-- ==== Sys2Proof/Laws/Ops.lean ====
section
/-! SUPPORT. What the other shared operations can do: due events, the taking of a command, records and
their notices, the flush and the clear, the end of an attempt, and the frame of an assembly. -/

namespace Sys2Proof.Machine

/-! ## Events and commands -/

theorem whenDue_of_due {due : Bool} (effect : State → State) (s : State) (h : due = true) :
    whenDue due effect s = .next (effect s) := by simp [whenDue, h]

theorem whenDue_of_not_due {due : Bool} (effect : State → State) (s : State) (h : due = false) :
    whenDue due effect s = .next s := by simp [whenDue, h]

theorem takeCommand_of_takes {i : Instr} (keep : Option Byte) (effect : State → Effect) {s : State}
    (h : s.Takes i) : takeCommand i keep effect s =
      .next ((effect s).after.mapPort (Port.taken keep (effect s).status (effect s).data)) :=
  if_pos h

theorem takeCommand_of_other {i j : Instr} (keep : Option Byte) (effect : State → Effect) {s : State}
    (h : s.port.complete = some j) (hne : j ≠ i) :
    takeCommand i keep effect s = .next (s.mapPort (Port.hold i)) := by
  refine if_neg ?_
  simp [h, hne]

/-- A command that answers without an effect changes the port only. -/
theorem takeCommand_of_answers {i : Instr} {c : Byte} (effect : State → Effect) {s : State}
    {status : Status} {data : List Byte} (h : s.Takes i) (he : effect s = ⟨s, status, data⟩) :
    takeCommand i (some c) effect s = .next (s.answered c status data) := by
  rw [takeCommand_of_takes _ _ h, he]
  rfl

theorem Port.taken_store (keep : Option Byte) (status : Status) (data : List Byte) (p : Port) :
    (p.taken keep status data).store = p.store := by
  unfold Port.taken Port.answered
  cases keep <;> cases p.complete <;> rfl

theorem Port.taken_station (keep : Option Byte) (status : Status) (data : List Byte) (p : Port) :
    (p.taken keep status data).station = p.station := by
  unfold Port.taken Port.answered
  cases keep <;> cases p.complete <;> rfl

/-! ## Characters as numbers -/

theorem stationOf_byteOf (x : Station) : stationOf (byteOf x.val) = some x := by
  have : (byteOf x.val).toNat = x.val := by
    simp only [byteOf, BitVec.toNat_ofNat]
    omega
  simp [stationOf, this]

theorem recordOf_byteOf (k : RecordIndex) : recordOf (byteOf k.val) = some k := by
  have : (byteOf k.val).toNat = k.val := by
    simp only [byteOf, BitVec.toNat_ofNat]
    omega
  simp [recordOf, this]

theorem resourceOf_byteOf (r : Resource) : resourceOf (byteOf r.val) = some r := by
  have : (byteOf r.val).toNat = r.val := by
    simp only [byteOf, BitVec.toNat_ofNat]
    omega
  simp [resourceOf, this]

theorem stationOf_eq_some {c : Byte} {x : Station} : stationOf c = some x ↔ x.val = c.toNat := by
  unfold stationOf
  split
  · simp only [Option.some.injEq, Fin.ext_iff]
    exact eq_comm
  · simp only [reduceCtorEq, false_iff]
    omega

theorem recordOf_eq_some {c : Byte} {k : RecordIndex} : recordOf c = some k ↔ k.val = c.toNat := by
  unfold recordOf
  split
  · simp only [Option.some.injEq, Fin.ext_iff]
    exact eq_comm
  · simp only [reduceCtorEq, false_iff]
    omega

theorem resourceOf_eq_some {c : Byte} {r : Resource} : resourceOf c = some r ↔ r.val = c.toNat := by
  unfold resourceOf
  split
  · simp only [Option.some.injEq, Fin.ext_iff]
    exact eq_comm
  · simp only [reduceCtorEq, false_iff]
    omega

theorem slotOf_eq_some {c : Byte} {x : Slot} : slotOf c = some x ↔ x.val = c.toNat := by
  unfold slotOf
  split
  · simp only [Option.some.injEq, Fin.ext_iff]
    exact eq_comm
  · simp only [reduceCtorEq, false_iff]
    omega

theorem recordOf_eq_none {c : Byte} : recordOf c = none ↔ 31 < c.toNat := by
  unfold recordOf
  split <;> simp <;> omega

theorem resourceOf_eq_none {c : Byte} : resourceOf c = none ↔ 63 < c.toNat := by
  unfold resourceOf
  split <;> simp <;> omega

theorem slotOf_eq_none {c : Byte} : slotOf c = none ↔ 7 < c.toNat := by
  unfold slotOf
  split <;> simp <;> omega

theorem byteOf_toNat (c : Byte) : byteOf c.toNat = c := by simp [byteOf]

/-! ## Records -/

@[simp] theorem State.changeRecord_pending (k : RecordIndex) (f : ClaimRecord → ClaimRecord)
    (s : State) : (s.changeRecord k f).pending = s.pending := rfl

@[simp] theorem State.changeRecord_line (k : RecordIndex) (f : ClaimRecord → ClaimRecord)
    (s : State) : (s.changeRecord k f).line = s.line := rfl

@[simp] theorem State.changeRecord_tx (k : RecordIndex) (f : ClaimRecord → ClaimRecord)
    (s : State) : (s.changeRecord k f).tx = s.tx := rfl

@[simp] theorem State.changeRecord_rx (k : RecordIndex) (f : ClaimRecord → ClaimRecord)
    (s : State) : (s.changeRecord k f).rx = s.rx := rfl

@[simp] theorem State.changeRecord_table (k : RecordIndex) (f : ClaimRecord → ClaimRecord)
    (s : State) : (s.changeRecord k f).table = s.table := rfl

@[simp] theorem State.changeRecord_ctrl (k : RecordIndex) (f : ClaimRecord → ClaimRecord)
    (s : State) : (s.changeRecord k f).ctrl = s.ctrl := rfl

@[simp] theorem State.changeRecord_records (k : RecordIndex) (f : ClaimRecord → ClaimRecord)
    (s : State) : (s.changeRecord k f).records = s.records.set k (f s.records[k]) := rfl

@[simp] theorem State.changeRecord_notices (k : RecordIndex) (f : ClaimRecord → ClaimRecord)
    (s : State) : (s.changeRecord k f).notices
      = s.notices.post (.slot (f s.records[k]).slot) (byteOf k.val) := by
  simp [State.changeRecord]

@[simp] theorem State.changeRecord_port (k : RecordIndex) (f : ClaimRecord → ClaimRecord)
    (s : State) : (s.changeRecord k f).port = s.port := rfl

@[simp] theorem State.changeRecord_timebase (k : RecordIndex) (f : ClaimRecord → ClaimRecord)
    (s : State) : (s.changeRecord k f).timebase = s.timebase := rfl

@[simp] theorem State.changeRecord_lineIn (k : RecordIndex) (f : ClaimRecord → ClaimRecord)
    (s : State) : (s.changeRecord k f).lineIn = s.lineIn := rfl

@[simp] theorem State.changeRecord_freeCount (k : RecordIndex) (f : ClaimRecord → ClaimRecord)
    (s : State) : (s.changeRecord k f).freeCount = s.freeCount := rfl

/-! ## Flush and clear -/

/-- An own frame in CONTEND or SENDING is broken off; the line interface is untouched otherwise (R80). -/
theorem State.flush_line (s : State) : s.flush.line =
    if s.line.state = .contend ∨ s.line.state = .sending then s.line.driveBreak s.ownDrive
    else s.line := by
  unfold State.flush
  split <;> simp_all

@[simp] theorem State.flush_tx (s : State) : s.flush.tx = .empty := rfl

@[simp] theorem State.flush_pending (s : State) : s.flush.pending = s.pending := by
  unfold State.flush
  split <;> rfl

@[simp] theorem State.flush_rx (s : State) : s.flush.rx = s.rx := by
  unfold State.flush
  split <;> rfl

@[simp] theorem State.flush_table (s : State) : s.flush.table = s.table := by
  unfold State.flush
  split <;> rfl

@[simp] theorem State.flush_ctrl (s : State) : s.flush.ctrl = s.ctrl := by
  unfold State.flush
  split <;> rfl

@[simp] theorem State.flush_records (s : State) : s.flush.records = s.records := by
  unfold State.flush
  split <;> rfl

@[simp] theorem State.flush_notices (s : State) : s.flush.notices = s.notices := by
  unfold State.flush
  split <;> rfl

@[simp] theorem State.flush_port (s : State) : s.flush.port = s.port := by
  unfold State.flush
  split <;> rfl

@[simp] theorem State.flush_timebase (s : State) : s.flush.timebase = s.timebase := by
  unfold State.flush
  split <;> rfl

@[simp] theorem State.flush_lineIn (s : State) : s.flush.lineIn = s.lineIn := by
  unfold State.flush
  split <;> rfl

@[simp] theorem State.flush_freeCount (s : State) : s.flush.freeCount = s.freeCount := by
  unfold State.flush
  split <;> rfl

@[simp] theorem State.clearGroup_pending (s : State) : s.clearGroup.pending = s.pending := by
  simp [State.clearGroup]

@[simp] theorem State.clearGroup_line (s : State) : s.clearGroup.line = s.flush.line := rfl

@[simp] theorem State.clearGroup_tx (s : State) : s.clearGroup.tx = .empty := rfl

@[simp] theorem State.clearGroup_rx (s : State) : s.clearGroup.rx = s.rx.clear := by
  simp [State.clearGroup]

@[simp] theorem State.clearGroup_table (s : State) : s.clearGroup.table = s.table := by
  simp [State.clearGroup]

@[simp] theorem State.clearGroup_ctrl (s : State) :
    s.clearGroup.ctrl = s.ctrl.cleared s.ownE := by
  simp [State.clearGroup, State.ownE]

@[simp] theorem State.clearGroup_records (s : State) : s.clearGroup.records = s.records := by
  simp [State.clearGroup]

@[simp] theorem State.clearGroup_notices (s : State) : s.clearGroup.notices = s.notices := by
  simp [State.clearGroup]

@[simp] theorem State.clearGroup_port (s : State) : s.clearGroup.port = s.port := by
  simp [State.clearGroup]

@[simp] theorem State.clearGroup_timebase (s : State) : s.clearGroup.timebase = s.timebase := by
  simp [State.clearGroup]

@[simp] theorem State.clearGroup_lineIn (s : State) : s.clearGroup.lineIn = s.lineIn := by
  simp [State.clearGroup]

@[simp] theorem State.clearGroup_freeCount (s : State) : s.clearGroup.freeCount = s.freeCount := by
  simp [State.clearGroup]

/-! ## The records at a detach (R155, R169) -/

@[simp] theorem State.loseRecord_pending (s : State) (k : RecordIndex) :
    (s.loseRecord k).pending = s.pending := by
  unfold State.loseRecord
  split <;> rfl

@[simp] theorem State.loseRecord_line (s : State) (k : RecordIndex) :
    (s.loseRecord k).line = s.line := by
  unfold State.loseRecord
  split <;> rfl

@[simp] theorem State.loseRecord_tx (s : State) (k : RecordIndex) :
    (s.loseRecord k).tx = s.tx := by
  unfold State.loseRecord
  split <;> rfl

@[simp] theorem State.loseRecord_rx (s : State) (k : RecordIndex) :
    (s.loseRecord k).rx = s.rx := by
  unfold State.loseRecord
  split <;> rfl

@[simp] theorem State.loseRecord_table (s : State) (k : RecordIndex) :
    (s.loseRecord k).table = s.table := by
  unfold State.loseRecord
  split <;> rfl

@[simp] theorem State.loseRecord_ctrl (s : State) (k : RecordIndex) :
    (s.loseRecord k).ctrl = s.ctrl := by
  unfold State.loseRecord
  split <;> rfl

@[simp] theorem State.loseRecord_port (s : State) (k : RecordIndex) :
    (s.loseRecord k).port = s.port := by
  unfold State.loseRecord
  split <;> rfl

@[simp] theorem State.loseRecord_timebase (s : State) (k : RecordIndex) :
    (s.loseRecord k).timebase = s.timebase := by
  unfold State.loseRecord
  split <;> rfl

@[simp] theorem State.loseRecord_lineIn (s : State) (k : RecordIndex) :
    (s.loseRecord k).lineIn = s.lineIn := by
  unfold State.loseRecord
  split <;> rfl

@[simp] theorem State.loseRecord_freeCount (s : State) (k : RecordIndex) :
    (s.loseRecord k).freeCount = s.freeCount := by
  unfold State.loseRecord
  split <;> rfl

/-- A record after a detach: a live one is LOST, and no frame mark stands. -/
def ClaimRecord.afterDetach (r : ClaimRecord) : ClaimRecord :=
  { if r.state.live then r.completed .lost else r with mark := .none }

theorem State.loseRecord_self (s : State) (k : RecordIndex) :
    (s.loseRecord k).records[k] = s.records[k].afterDetach := by
  unfold State.loseRecord ClaimRecord.afterDetach
  split <;> simp_all

theorem State.loseRecord_other (s : State) {k j : RecordIndex} (h : j ≠ k) :
    (s.loseRecord k).records[j] = s.records[j] := by
  have hv : ¬ k.val = j.val := fun hv => h (Fin.ext hv.symm)
  unfold State.loseRecord
  split <;> simp_all

/-- The records after the loss of those in `ks`, each named once. -/
theorem State.loseRecords_record (ks : List RecordIndex) (s : State) (hd : ks.Nodup)
    (j : RecordIndex) : (ks.foldl State.loseRecord s).records[j] =
      if j ∈ ks then s.records[j].afterDetach else s.records[j] := by
  induction ks generalizing s with
  | nil => rfl
  | cons k ks ih =>
    have hk := (List.nodup_cons.1 hd).1
    rw [List.foldl_cons, ih _ (List.nodup_cons.1 hd).2]
    by_cases h : j = k
    · subst h
      rw [if_neg hk, if_pos (by simp), State.loseRecord_self]
    · rw [State.loseRecord_other s h]
      simp [h]

/-- The notices that a detach posts for the records: one for each live record, in order (R152, R169). -/
theorem State.loseRecords_notices (ks : List RecordIndex) (s : State) (hd : ks.Nodup) :
    (ks.foldl State.loseRecord s).notices
      = s.postsFor (ks.filter fun k => s.records[k].state.live) := by
  induction ks generalizing s with
  | nil => rfl
  | cons k ks ih =>
    obtain ⟨hk, hks⟩ := List.nodup_cons.1 hd
    have live : ∀ j ∈ ks, (s.loseRecord k).records[j] = s.records[j] := fun j hj =>
      State.loseRecord_other s fun h => hk (h ▸ hj)
    have posts : ∀ (l : List RecordIndex), (∀ j ∈ l, (s.loseRecord k).records[j] = s.records[j]) →
        ∀ q : NoticeQueue,
        l.foldl (fun q j => q.post (.slot (s.loseRecord k).records[j].slot) (byteOf j.val)) q
          = l.foldl (fun q j => q.post (.slot s.records[j].slot) (byteOf j.val)) q := by
      intro l hl
      induction l with
      | nil => intro q; rfl
      | cons j l ihl =>
        intro q
        rw [List.foldl_cons, List.foldl_cons, hl j (by simp), ihl fun x hx => hl x (by simp [hx])]
    have filter : (ks.filter fun j => (s.loseRecord k).records[j].state.live)
        = ks.filter fun j => s.records[j].state.live :=
      List.filter_congr fun j hj => by rw [live j hj]
    rw [List.foldl_cons, ih _ hks, State.postsFor, filter,
      posts _ fun j hj => live j (List.mem_filter.1 hj).1]
    by_cases hl : s.records[k].state.live = true
    · rw [State.postsFor, List.filter_cons, if_pos hl, List.foldl_cons, State.loseRecord, if_pos hl]
      simp [State.changeRecord, State.post, ClaimRecord.completed]
    · rw [State.postsFor, List.filter_cons, if_neg hl, State.loseRecord, if_neg hl]
      rfl

@[simp] theorem State.loseRecords_pending (ks : List RecordIndex) (s : State) :
    (ks.foldl State.loseRecord s).pending = s.pending := by
  induction ks generalizing s with
  | nil => rfl
  | cons k ks ih => simp [ih]

@[simp] theorem State.loseRecords_line (ks : List RecordIndex) (s : State) :
    (ks.foldl State.loseRecord s).line = s.line := by
  induction ks generalizing s with
  | nil => rfl
  | cons k ks ih => simp [ih]

@[simp] theorem State.loseRecords_tx (ks : List RecordIndex) (s : State) :
    (ks.foldl State.loseRecord s).tx = s.tx := by
  induction ks generalizing s with
  | nil => rfl
  | cons k ks ih => simp [ih]

@[simp] theorem State.loseRecords_rx (ks : List RecordIndex) (s : State) :
    (ks.foldl State.loseRecord s).rx = s.rx := by
  induction ks generalizing s with
  | nil => rfl
  | cons k ks ih => simp [ih]

@[simp] theorem State.loseRecords_table (ks : List RecordIndex) (s : State) :
    (ks.foldl State.loseRecord s).table = s.table := by
  induction ks generalizing s with
  | nil => rfl
  | cons k ks ih => simp [ih]

@[simp] theorem State.loseRecords_ctrl (ks : List RecordIndex) (s : State) :
    (ks.foldl State.loseRecord s).ctrl = s.ctrl := by
  induction ks generalizing s with
  | nil => rfl
  | cons k ks ih => simp [ih]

====

• _What to do_
Check all the records above and select each line where the string "completed" is found.

• _Response to the exercise_
  { if r.state.live then r.completed .lost else r with mark := .none }
      simp [State.changeRecord, State.post, ClaimRecord.completed]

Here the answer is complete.